1 and 2 are schematic configuration diagrams for explaining the configuration of preferred embodiments of the electrophotographic photoconductive member of the present invention, and FIGS. 3 and 4 are respectively schematic diagrams of the electrophotographic photoconductive member of the present invention. It is a typical explanatory view showing an example of the apparatus in the case of manufacturing a photoconductive member for use. 100,200...Photoconductive member for electrophotography, 10
1,201... Support, 102,202... Intermediate layer,
103,203...Photoconductive layer, 104,204...Free surface, 205...Upper layer.

Claims (1)

[Scope of Claims] 1. A support, a photoconductive layer made of an amorphous material having silicon atoms as a matrix and containing hydrogen atoms, and a photoconductive layer that is provided between the support and the photoconductive layer from the support side to the photoconductive layer. an intermediate layer having a function of blocking the inflow of carriers and allowing carriers generated in the photoconductive layer and moving toward the support by electromagnetic wave irradiation to pass from the photoconductive layer side to the support side; In the photographic photoconductive member, the intermediate layer comprises silicon atoms and 40 to 40
Carbon atoms in an amount of 90 atomic% as a matrix, halogen atoms in an amount of 1 to 20 atomic%, or halogen atoms and hydrogen atoms in an amount of 1 to 20 atomic% as the sum of both.
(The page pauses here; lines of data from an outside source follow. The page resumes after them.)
/-- R43: two adjacent commands to different units can be swapped with the same final block state and the
same responses; and the responses and final registers of a unit depend on that unit's own commands only,
whatever other commands stand between them. -/
def Obligations.CommandsToDifferentUnitsCommute : Prop :=
  (∀ (i j : Instr) (s : State), i.unit ≠ j.unit →
    ∃ (a b c d : State) (ri rj : ResponseWord),
      exec i s = .next a ∧ exec j a = .next b ∧ exec j s = .next c ∧ exec i c = .next d ∧
      b.block = d.block ∧ b.responses = s.responses ++ [ri, rj] ∧
      d.responses = s.responses ++ [rj, ri]) ∧
  (∀ (u : UnitId) (is : List Instr) (s : State),
    let own := is.filter fun i => i.unit = u
    ∃ t t' : State,
      Host.Core.run Sys2Proof.core is.length (s.present is) = .next t ∧
      Host.Core.run Sys2Proof.core own.length (s.present own) = .next t' ∧
      Block.agreeOn u t.block t'.block = true ∧
      ((is.zip (t.responses.drop s.responses.length)).filter fun p => p.1.unit = u).map Prod.snd =
        t'.responses.drop s.responses.length)

/-- R66, the table: how many symbols each command emits, and that HDB3E.DATA alone sets a record. -/
def Obligations.OutputCountsFollowTable : Prop :=
  ∀ (i : Instr) (s : State), s.block.inv = true →
    ∃ (t : State) (r : ResponseWord), exec i s = .next t ∧ t.responses = s.responses ++ [r] ∧
      countOf r =
        (if statusOf r ≠ Status.ok.code then 0
        else
          match i with
          | .amieStart | .hdb3eStart | .hdb3dStart | .dmeStart | .dmdStart => 0
          | .amieData _ => 1
          | .amieEnd => 0
          | .hdb3eData _ => if s.block.hdb3e.dl.length = 3 then 1 else 0
          | .hdb3eEnd => s.block.hdb3e.dl.length
          | .hdb3dData _ => if s.block.hdb3d.buf.length = 3 then 1 else 0
          | .hdb3dEnd => s.block.hdb3d.buf.length
          | .dmeData _ => 2
          | .dmeEnd => 0
          | .dmdData _ => if s.block.dmd.half = none then 0 else 1
          | .dmdEnd => 0) ∧
      (recordOf r ≠ none → i.unit = .hdb3e ∧ i.operation = .data)

/-- Every step keeps the invariant: the block's (R33: at most three samples wait, ZRUN counts zeros that are
in DL, HALF never holds 0) and the form of every response returned (R59, R113). -/
def Obligations.EveryStepKeepsInvariant : Prop :=
  ∀ s t : State, s.inv = true → step s = .next t → t.inv = true

/-- The invariant holds after reset. -/
def Obligations.InvariantHoldsAtReset : Prop :=
  State.reset.inv = true

/-! ## Passes (40_dispatch.md R67, R68) -/

/-- R77: for every bit stream, from every state, AMIE's clean pass returns OK for every command and its output
is `ami_encode`; the DATA of x[i] carries sample i. -/
def Obligations.AmiePassIsAmiEncode : Prop :=
  ∀ (x : List Bit) (s : State), ∃ (t : State) (rs : List ResponseWord),
    Host.Core.run Sys2Proof.core (x.length + 2) (s.present (passOf .amie (x.map bitCode))) = .next t ∧
    t.input = s.input ∧ t.responses = s.responses ++ rs ∧ rs.length = x.length + 2 ∧
    (∀ r ∈ rs, statusOf r = Status.ok.code) ∧
    rs.flatMap symbolsOf = (amiEncode x).map Sample.code ∧
    (∀ i : Nat, i < x.length →
      (rs[i + 1]?).map symbolsOf = ((amiEncode x)[i]?).map fun v => [v.code])

/-- R90: for every bit stream, from every state, HDB3E's clean pass returns OK for every command, outputs the
signal of `hdb3_encode` three DATA late, END carrying the rest, and has its record list, each record on the
response of the DATA of its group's fourth zero. -/
def Obligations.Hdb3ePassIsHdb3Encode : Prop :=
  ∀ (x : List Bit) (s : State), ∃ (t : State) (rs : List ResponseWord),
    Host.Core.run Sys2Proof.core (x.length + 2) (s.present (passOf .hdb3e (x.map bitCode))) = .next t ∧
    t.input = s.input ∧ t.responses = s.responses ++ rs ∧ rs.length = x.length + 2 ∧
    (∀ r ∈ rs, statusOf r = Status.ok.code) ∧
    rs.flatMap symbolsOf = (hdb3Encode x).1.map Sample.code ∧
    (∀ i : Nat, i < x.length →
      (rs[i + 1]?).map symbolsOf =
        some (if i < 3 then [] else ((hdb3Encode x).1.drop (i - 3)).take 1 |>.map Sample.code)) ∧
    (rs[x.length + 1]?).map symbolsOf =
      some (((hdb3Encode x).1.drop (x.length - min x.length 3)).map Sample.code) ∧
    rs.filterMap recordOf = (hdb3Encode x).2 ∧
    (∀ i : Nat, i < x.length → ∀ r : ResponseWord, rs[i + 1]? = some r →
      ((recordOf r).isSome = true ↔
        x[i]? = some false ∧ trailingZeros (x.take (i + 1)) % 4 = 0))

/-- R98: for every signal over {-1, 0, +1}, from every state, HDB3D's clean pass returns OK for every command
and its output is `hdb3_decode`. -/
def Obligations.Hdb3dPassIsHdb3Decode : Prop :=
  ∀ (x : List Sample) (s : State), ∃ (t : State) (rs : List ResponseWord),
    Host.Core.run Sys2Proof.core (x.length + 2) (s.present (passOf .hdb3d (x.map Sample.code))) =
      .next t ∧
    t.input = s.input ∧ t.responses = s.responses ++ rs ∧ rs.length = x.length + 2 ∧
    (∀ r ∈ rs, statusOf r = Status.ok.code) ∧
    rs.flatMap symbolsOf = (hdb3Decode x).map bitCode

/-- R104: for every bit stream, from every state, DME's clean pass returns OK for every command and its output
is `diff_manchester_encode`; the DATA of x[i] carries positions 2i and 2i+1. -/
def Obligations.DmePassIsDmEncode : Prop :=
  ∀ (x : List Bit) (s : State), ∃ (t : State) (rs : List ResponseWord),
    Host.Core.run Sys2Proof.core (x.length + 2) (s.present (passOf .dme (x.map bitCode))) = .next t ∧
    t.input = s.input ∧ t.responses = s.responses ++ rs ∧ rs.length = x.length + 2 ∧
    (∀ r ∈ rs, statusOf r = Status.ok.code) ∧
    rs.flatMap symbolsOf = (dmEncode x).map Sample.code ∧
    (∀ i : Nat, i < x.length →
      (rs[i + 1]?).map symbolsOf = some (((dmEncode x).drop (2 * i)).take 2 |>.map Sample.code))

/-- R112: for every signal over {-1, +1}, from every state, DMD's pass returns OK for START and every DATA,
and the DATA of x[2k+1] carries bit k; END returns OK for an even length and MALFORMED_SIGNAL for an odd one;
the output is `diff_manchester_decode` of the signal, for an odd length of the first n-1 samples. -/
def Obligations.DmdPassIsDmDecode : Prop :=
  ∀ (x : List Polarity) (s : State),
    let signal := x.map Polarity.sample
    ∃ (t : State) (rs : List ResponseWord) (last : ResponseWord),
      Host.Core.run Sys2Proof.core (x.length + 2) (s.present (passOf .dmd (signal.map Sample.code))) =
        .next t ∧
      t.input = s.input ∧ t.responses = s.responses ++ rs ++ [last] ∧ rs.length = x.length + 1 ∧
      (∀ r ∈ rs, statusOf r = Status.ok.code) ∧
      statusOf last =
        (if x.length % 2 = 0 then Status.ok.code else Status.malformedSignal.code) ∧
      symbolsOf last = [] ∧
      rs.flatMap symbolsOf = (dmDecode (signal.take (x.length - x.length % 2))).map bitCode ∧
      (∀ k : Nat, 2 * k + 1 < x.length →
        (rs[2 * k + 1]?).map symbolsOf = some [] ∧
        (rs[2 * k + 2]?).map symbolsOf = ((dmDecode signal)[k]?).map fun b => [bitCode b])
A photoconductive member for electrophotography, comprising a non-photoconductive amorphous material containing 20 atomic%. 2. Claim 1 further comprising, on the upper surface of the photoconductive layer, an upper layer made of a non-photoconductive amorphous material having silicon atoms as a host and containing at least either hydrogen atoms or halogen atoms. photoconductive member for electrophotography. 3. The photoconductive member for electrophotography according to claim 1, further comprising an upper layer made of an inorganic insulating material or an organic insulating material on the upper surface of the photoconductive layer. 4. The photoconductive member for electrophotography according to claim 1, wherein the intermediate layer has a thickness of 30 to 1000 Å. 5. The photoconductive member for electrophotography according to claim 2, wherein the upper layer contains carbon atoms. 6. The photoconductive member for electrophotography according to claim 2, wherein the upper layer contains nitrogen atoms. 7. The photoconductive member for electrophotography according to claim 2, wherein the upper layer contains at least two of carbon atoms, nitrogen atoms, and oxygen atoms. 8. The photoconductive member for electrophotography according to claims 2 to 3, wherein the upper layer has a thickness of 30 to 1000 Å. 9. A photoconductive member for electrophotography according to claims 1 to 3, further comprising a surface coating layer having a free surface serving as a charge image forming surface and having a layer thickness of 0.5 to 70 μm. 10 The amount of hydrogen atoms contained in the intermediate layer is
The photoconductive member for electrophotography according to claim 1, which has a content of 19 atomic % or less.